• Task directions
Exactly the lines from the top of the records below through the one containing "R29, R35) -/" must be set down, with no line added or dropped.

• Supplied data
/-- The request that a row of the table brings to the Request Decoder, with its sender (R191); none for an event. -/
def Instr.request : Instr → Option (Node × Request)
  | .status n => some (n, .status)
  | .readRack n r => some (n, .readRack r)
  | .readLane n p i => some (n, .readLane p i)
  | .register n p => some (n, .register p)
  | .load n r replace finish es => some (n, .load r replace finish es)
  | .unloaded n r => some (n, .unloaded r)
  | .rewash n r => some (n, .rewash r)
  | .retire n r => some (n, .retire r)
  | .place n r p => some (n, .place r p)
  | .purge n => some (n, .purge)
  | .set n p i v => some (n, .set p i v)
  | .get n p i => some (n, .get p i)
  | .stop n => some (n, .command 0x00)
  | .clear n => some (n, .command 0x01)
  | .setup n => some (n, .command 0x02)
  | .commit n => some (n, .command 0x03)
  | .hold n => some (n, .command 0x04)
  | .drain n => some (n, .command 0x05)
  | .run n => some (n, .command 0x06)
  | _ => none

/-- The row of a line command sent by a node (R161). -/
def LineCommand.row : LineCommand → Node → Instr
  | .stop => .stop
  | .clear => .clear
  | .setup => .setup
  | .commit => .commit
  | .hold => .hold
  | .drain => .drain
  | .run => .run

/-- A value lies in the range of its setting, and in its list where it has one (R202). -/
def Param.admits (p : Param) (v : Nat) : Bool :=
  match p.values with
  | some vs => decide (v ∈ vs)
  | none => p.range.1 ≤ v && v ≤ p.range.2

end Sys2Proof

namespace Sys2Proof.Machine

/-! ## Places (R27, R29, R35) -/

/-- How often the places of R27 hold a record number. -/
def Lanes.holdings (l : Lanes) (n : RecNo) : Nat :=
  (Place.holding.map fun p => (l.contents p).count n).sum

/-- Every allocated record is in exactly one place, once, and no place holds a free number (R29). -/
abbrev State.placed (s : State) : Prop :=
  ∀ n : RecNo, s.lanes.holdings n = if (s.record n).isSome then 1 else 0

/-- The finish-order list holds the records of the four outfeeds, once each, those of one outfeed in the order of that
outfeed (R35). -/
abbrev Lanes.finishOrdered (l : Lanes) : Prop :=
  (∀ n ∈ l.finishOrder, ∃ x ∈ Station.all, n ∈ l.outfeed.get x)
    ∧ ∀ x ∈ Station.all, l.finishOrder.filter (fun n => decide (n ∈ l.outfeed.get x)) = l.outfeed.get x

/-- No place holds more than its capacity under the given settings, and the tunnel has its number of cells (R27). -/
abbrev Lanes.within (l : Lanes) (t : Settings) : Prop :=
  (∀ x ∈ Station.all, (l.outfeed.get x).length ≤ t.outfeedCap)
    ∧ l.spur.length ≤ t.spurCap ∧ l.acc.length ≤ t.accumCap ∧ l.cells.length = t.tunnelCells
    ∧ l.xt.length ≤ 2 ∧ l.unl.length ≤ t.unloadCap ∧ l.ret.length ≤ t.returnCap

/-! ## Records (R5, R9, R16) -/

/-- The fields of a record lie in the ranges of R5, its list is no longer than 8 entries, its class ceiling is not below
the class of any entry (R16), and it has a rinse minimum where it has a rinse sample (R112). -/
abbrev Record.sound (r : Record) : Prop :=
  r.load.length ≤ 8 ∧ (∀ e ∈ r.load, e.wellFormed = true ∧ e.cls ≤ r.ceiling)
    ∧ r.credit ≤ 65535 ∧ (∀ t ∈ r.rinseMin, t ≤ 254) ∧ r.rinseSamples ≤ 255 ∧ r.rewash ≤ 7
    ∧ (r.rinseSamples ≠ 0 → r.rinseMin ≠ none)

/-- Every record of the table is sound. -/
abbrev State.recordsSound (s : State) : Prop := ∀ n : RecNo, ∀ r ∈ s.record n, r.sound

/-- The states a record may have in a place (section 1.3, "States and the places that hold them"). -/
def Place.states : Place → List RackState
  | .lp _ => [.empty, .loading]
  | .outfeed _ | .spur | .acc => [.loaded]
  | .tun => [.inWash]
  | .xt => [.clean, .short]
  | .unl => [.empty, .clean, .short, .rejected]
  | .ret => [.empty]
  | .off => [.empty, .loaded, .inWash, .clean, .short]
  | .finishOrder => [.loaded]

/-- Every record has a state its place admits (section 1.3, R13, R32), its list is empty in RET (R13), and it holds
verdict reasons only as SHORT or REJECTED (R9). -/
abbrev State.statesMatchPlaces (s : State) : Prop :=
  ∀ p ∈ Place.holding, ∀ n ∈ s.lanes.contents p, ∀ r ∈ s.record n,
    r.state ∈ Place.states p ∧ (p = .ret → r.load = [])
      ∧ (r.state = .short ∨ r.state = .rejected ∨ r.reasons = Reasons.none)

/-! ## Settings (R201, R202) -/

/-- Every stored and every working value is one its setting admits (R201). -/
abbrev State.settingsInRange (s : State) : Prop :=
  ∀ p : Param, p.admits (s.storedValue p) = true ∧ p.admits (s.workingValue p) = true

/-! ## Heat (R107) -/

/-- The filter and the effective temperature of a zone lie in their ranges (R107). -/
abbrev ZoneInput.inRange (z : ZoneInput) : Prop := z.filter ≤ 4064 ∧ z.effective ≤ 254

/-- Every zone is in range (R107). -/
abbrev State.heatInRange (s : State) : Prop := ∀ z ∈ Zone.all, (s.heat.zones.get z).inRange

/-! ## Permissions (R90, R127, R139, R148, R166) -/

/-- Outside RUN no permission stands: the permit is off, the stall timer stopped, the release closed, both grants NONE
(R166). -/
abbrev State.permissionsOnlyInRun (s : State) : Prop :=
  s.inRun = false →
    s.tunnel.permit = false ∧ s.tunnel.stall = none ∧ s.unload.release = none ∧ s.merge = none ∧ s.dispatch.grant = none

/-- In RUN the drive node is present with a code other than FAULT and ESTOP, and the ESTOP input is released (R166). -/
abbrev State.runIsSafe (s : State) : Prop :=
  s.inRun = true → s.present .drive = true ∧ s.line.driveCode.isFault = false ∧ s.estop.active = false

/-- The permit is on exactly under its condition (R90), and the stall timer runs only while it is on (R92). -/
abbrev State.permitFollows (s : State) : Prop :=
  s.tunnel.permit = s.permitCondition ∧ (s.tunnel.stall.isSome = true → s.tunnel.permit = true)
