/-! ## The tunnel and the heat credit -/

/-- ENCODER_COUNT (R74): each count lowers the pitch counter by 1, and nothing else; the count that brings it to 0 is a
step.

STEP with room in XT (R75, R76, R77, R85, R90, R92, R115). The record of the last cell is judged by its credit, its
rinse and its sensor-fault flag and joins XT with a full exit window; every other record moves up one cell and cell 0 is
empty; the admission is AVAILABLE, the pitch counter loaded, the permit worked out again, and the stall timer started
again where the permit is on. No other record changes. -/
def Obligations.CountsAndStepsMoveTheTunnel : Prop :=
  (∀ s : Sys2Proof.Machine.State,
    (2 ≤ s.tunnel.pitch →
      exec .encoderCount s = .next { s with tunnel := { s.tunnel with pitch := s.tunnel.pitch - 1 } })
    ∧ (s.tunnel.pitch = 1 → ∃ t, exec .encoderCount s = .next t ∧ exec .step s = .next t
        ∧ t.tunnel.pitch = s.working.pitchCounts))
  ∧ (∀ s : Sys2Proof.Machine.State, s.lanes.cells ≠ [] →
    (s.lanes.lastCell = none ∨ s.lanes.xt.length < 2) → ∃ t, exec .step s = .next t
      ∧ t.lanes = { s.lanes with
          cells := none :: s.lanes.cells.dropLast
          xt := s.lanes.xt ++ s.lanes.lastCell.toList.map fun n => ⟨n, .timing s.working.exitWindow⟩ }
      ∧ (∀ k, s.lanes.lastCell ≠ some k → t.record k = s.record k)
      ∧ (∀ n ∈ s.lanes.lastCell, ∀ v ∈ s.record n,
          let why : Reasons :=
            ⟨decide (v.credit < s.working.classTarget.get v.ceiling), decide (v.rinseSamples = 0),
              decide (v.rinseSamples ≠ 0 ∧ ∃ k ∈ v.rinseMin, k < s.working.rinseFloor), v.sensorFault, false⟩
          t.record n = some { v with state := if why = Reasons.none then .clean else .short, reasons := why })
      ∧ t.tunnel.admissionUsed = false ∧ t.tunnel.pitch = s.working.pitchCounts
      ∧ t.estop = s.estop ∧ t.heat = s.heat ∧ t.eyes = s.eyes ∧ s.settingsKept t ∧ s.lineKept t
      ∧ (s.executor.drain = none → s.executorKept t
          ∧ (t.tunnel.permit = true ↔ s.executor.loop = .run ∧ ¬(t.lanes.lastCell ≠ none
              ∧ s.working.unloadCap ≤ t.lanes.unl.length + t.lanes.xt.length))
          ∧ t.tunnel.stall = (if t.tunnel.permit then some s.working.stallLimit else none)))

/-- STEP with 2 records in XT and one in the last cell (R33, R76, R115, R169), with no command pending and no drain: the
head of XT goes to OFF as TRANSIT_OVERFLOW, recorded at EX, the leaving record is judged and joins behind the other, and
HOLD is raised.

EXIT_MISSING and TUNNEL_STALL (R87, R92, R169), with no command pending and no drain. A record of XT whose window is
TIMING goes to OFF as EXIT_MISSING, keeping its fields, recorded at EX, and HOLD is raised; the row is the run-out itself
and does not ask whether the permit is on (THE MODEL'S CHOICE, notes/assumptions/25.md). A running stall timer stops and
HOLD is raised with TUNNEL_STALL. THE MODEL'S CHOICE (notes/assumptions/2.md): of a record that is not in XT or whose
window is ARRIVING, and with the stall timer stopped, the rows change nothing.

Two exit windows that run out in one millisecond (R85, R87; section 4.5, second example): both records go to OFF, though
the HOLD of the first turns the permit off. THE MODEL'S CHOICE (notes/assumptions/5.md): the millisecond is a step on an
empty queue, and the windows that run out in it expire in the order of XT. -/
def Obligations.TunnelHolds : Prop :=
  (∀ (s : Sys2Proof.Machine.State) (n : RecNo) (x y : XtEntry), s.lanes.lastCell = some n → s.lanes.xt = [x, y] →
    s.nonePending → s.executor.drain = none → ∃ t, exec .step s = .next t
      ∧ t.lanes = { s.lanes with
          cells := none :: s.lanes.cells.dropLast
          xt := [y, ⟨n, .timing s.working.exitWindow⟩]
          off := s.lanes.off ++ [⟨x.rack, .transitOverflow⟩] }
      ∧ (∀ k, k ≠ n → t.record k = s.record k)
      ∧ (∀ v ∈ s.record n,
          let why : Reasons :=
            ⟨decide (v.credit < s.working.classTarget.get v.ceiling), decide (v.rinseSamples = 0),
              decide (v.rinseSamples ≠ 0 ∧ ∃ k ∈ v.rinseMin, k < s.working.rinseFloor), v.sensorFault, false⟩
          t.record n = some { v with state := if why = Reasons.none then .clean else .short, reasons := why })
      ∧ (t.eyes.get .ex).anomaly = ⟨.transitOverflow, some x.rack, true⟩
      ∧ (∀ d ∈ Eye.all, d ≠ .ex → t.eyes.get d = s.eyes.get d)
      ∧ (s.present .panel = true → t.attention .panel = true)
      ∧ s.heldBy t .transitOverflow ∧ (s.inRun = true → t.permissionsWithdrawn)
      ∧ t.tunnel.admissionUsed = false ∧ t.tunnel.pitch = s.working.pitchCounts
      ∧ t.estop = s.estop ∧ t.heat = s.heat ∧ s.settingsKept t ∧ s.lineKept t)
  ∧ (∀ s : Sys2Proof.Machine.State, s.nonePending → s.executor.drain = none →
    (∀ m : RecNo, (∃ x ∈ s.lanes.xt, x.rack = m ∧ x.window ≠ .arriving) →
      ∃ t, exec (.exitMissing m) s = .next t
        ∧ t.lanes = { s.lanes with
            xt := s.lanes.xt.filter fun x => decide (x.rack ≠ m)
            off := s.lanes.off ++ [⟨m, .exitMissing⟩] }
        ∧ t.slots = s.slots
        ∧ (t.eyes.get .ex) = { s.eyes.get .ex with anomaly := ⟨.exitMissing, some m, true⟩ }
        ∧ (∀ d ∈ Eye.all, d ≠ .ex → t.eyes.get d = s.eyes.get d)
        ∧ (s.present .panel = true → t.attention .panel = true)
        ∧ s.heldBy t .exitMissing ∧ (s.inRun = true → t.permissionsWithdrawn)
        ∧ t.tunnel.admissionUsed = s.tunnel.admissionUsed ∧ s.sensorsKept t ∧ s.settingsKept t ∧ s.lineKept t)
    ∧ (∀ m : RecNo, (∀ x ∈ s.lanes.xt, x.rack = m → x.window = .arriving) → exec (.exitMissing m) s = .next s)
    ∧ (s.tunnel.stall ≠ none → ∃ t, exec .tunnelStall s = .next t
        ∧ t.tunnel.stall = none ∧ s.heldBy t .tunnelStall ∧ (s.inRun = true → t.permissionsWithdrawn)
        ∧ (s.present .panel = true → t.attention .panel = true)
        ∧ s.racksKept t ∧ s.surroundingsKept t)
    ∧ (s.tunnel.stall = none → exec .tunnelStall s = .next s))
  ∧ (∀ (s : Sys2Proof.Machine.State) (m n : RecNo), s.pending = [] → s.tunnel.permit = true → m ≠ n →
    s.lanes.xt = [⟨m, .timing 1⟩, ⟨n, .timing 1⟩] → ∃ t, step s = .next t
      ∧ t.lanes.xt = [] ∧ t.lanes.off = s.lanes.off ++ [⟨m, .exitMissing⟩, ⟨n, .exitMissing⟩]
      ∧ t.executor.holdCauses.exitMissing = true)

/-- CREDIT_SAMPLE (R101, R102, R104 to R106, R108 to R113). Every filter is seeded, moved a quarter of the way, halves
away from zero, or held, and gives the effective temperature; a record in a cell is credited by its zone where that is
VALID with its pump on, in zone 3 given a rinse sample or, with the zone not VALID, the sensor-fault flag; records in no
cell are left, and so is everything else. -/
def Obligations.CreditSampleFiltersAndCredits : Prop :=
  ∀ s : Sys2Proof.Machine.State, ∃ t, exec .creditSample s = .next t
    ∧ t = { s with slots := t.slots, heat := t.heat } ∧ t.heat.sampleTimer = s.working.creditPeriod
    ∧ (∀ z ∈ Zone.all,
        let i := s.heat.zones.get z
        let j := t.heat.zones.get z
        j.raw = i.raw ∧ j.pump = i.pump ∧ j.effective = (j.filter + 8) / 16
        ∧ (∀ v ∈ i.raw, v ≠ 0xFF → j.reseed = false
            ∧ (i.reseed = true → j.filter = 16 * v.toNat)
            ∧ (i.reseed = false →
                let d : Int := 16 * (v.toNat : Int) - i.filter
                (j.filter : Int) = i.filter + if 0 ≤ d then (2 * d + 4) / 8 else -((-2 * d + 4) / 8)))
        ∧ ((i.raw = none ∨ i.raw = some 0xFF) → j.filter = i.filter ∧ j.reseed = i.reseed))
    ∧ (∀ n, some n ∉ s.lanes.cells → t.record n = s.record n)
    ∧ (∀ k < s.lanes.cells.length, ∀ n, s.lanes.cells[k]? = some (some n) → s.lanes.cells.count (some n) = 1 →
        ∀ z ∈ zoneOfCell s.working.zoneLen k, ∀ v ∈ s.record n,
        let i := t.heat.zones.get z
        let valid : Prop := ∃ r ∈ i.raw, r ≠ 0xFF
        let band : Nat := min 15 ((i.effective - s.working.zoneBase.get z) / s.working.zoneStep.get z)
        let weight : Nat :=
          if i.effective < s.working.zoneBase.get z then 0 else (s.working.zoneWeight.get z).toList.getD band 0
        t.record n = some (
          if i.pump = false then v
          else if valid then
            if z = .finalRinse then
              { v with
                credit := min 65535 (v.credit + weight)
                rinseMin := some (v.rinseMin.elim i.effective fun m => min m i.effective)
                rinseSamples := min 255 (v.rinseSamples + 1) }
            else { v with credit := min 65535 (v.credit + weight) }
          else if z = .finalRinse then { v with sensorFault := true }
          else v))

/-- The speed code and the zone occupancy map (R79, R80, R94): the speed code is the least CLASS_SPEED over the class
ceilings of the records in cells of zones 0 to 3, IDLE_SPEED where there is none; a zone is marked while a cell of it
holds a record, zone 0 also while ACC holds one. -/
def Obligations.SpeedCodeAndZoneMarks : Prop :=
  ∀ s : Sys2Proof.Machine.State,
    let stands (n : RecNo) (z : Zone) : Prop :=
      ∃ k < s.lanes.cells.length, s.lanes.cells[k]? = some (some n) ∧ zoneOfCell s.working.zoneLen k = some z
    let speed (n : RecNo) : Nat :=
      s.working.classSpeed.get (match s.record n with
        | some v => v.ceiling
        | none => 0)
    (∀ n, (∃ z ∈ Zone.all, z ≠ .dryer ∧ stands n z) → s.speedCode ≤ speed n)
    ∧ ((∃ n, ∃ z ∈ Zone.all, z ≠ .dryer ∧ stands n z) →
        ∃ n, (∃ z ∈ Zone.all, z ≠ .dryer ∧ stands n z) ∧ s.speedCode = speed n)
    ∧ ((∀ n, ∀ z ∈ Zone.all, z ≠ .dryer → ¬stands n z) → s.speedCode = s.working.idleSpeed)
    ∧ (∀ z ∈ Zone.all, s.zoneMark z = true ↔ (∃ n, stands n z) ∨ (z = .preWash ∧ s.lanes.acc ≠ []))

• Answer to this problem
/-- The request that a row of the table brings to the Request Decoder, with its sender (R191); none for an event. -/
def Instr.request : Instr → Option (Node × Request)
  | .status n => some (n, .status)
  | .readRack n r => some (n, .readRack r)
  | .readLane n p i => some (n, .readLane p i)
  | .register n p => some (n, .register p)
  | .load n r replace finish es => some (n, .load r replace finish es)
  | .unloaded n r => some (n, .unloaded r)
  | .rewash n r => some (n, .rewash r)
  | .retire n r => some (n, .retire r)
  | .place n r p => some (n, .place r p)
  | .purge n => some (n, .purge)
  | .set n p i v => some (n, .set p i v)
  | .get n p i => some (n, .get p i)
  | .stop n => some (n, .command 0x00)
  | .clear n => some (n, .command 0x01)
  | .setup n => some (n, .command 0x02)
  | .commit n => some (n, .command 0x03)
  | .hold n => some (n, .command 0x04)
  | .drain n => some (n, .command 0x05)
  | .run n => some (n, .command 0x06)
  | _ => none

/-- The row of a line command sent by a node (R161). -/
def LineCommand.row : LineCommand → Node → Instr
  | .stop => .stop
  | .clear => .clear
  | .setup => .setup
  | .commit => .commit
  | .hold => .hold
  | .drain => .drain
  | .run => .run

/-- A value lies in the range of its setting, and in its list where it has one (R202). -/
def Param.admits (p : Param) (v : Nat) : Bool :=
  match p.values with
  | some vs => decide (v ∈ vs)
  | none => p.range.1 ≤ v && v ≤ p.range.2

end Sys2Proof

namespace Sys2Proof.Machine

/-! ## Places (R27, R29, R35) -/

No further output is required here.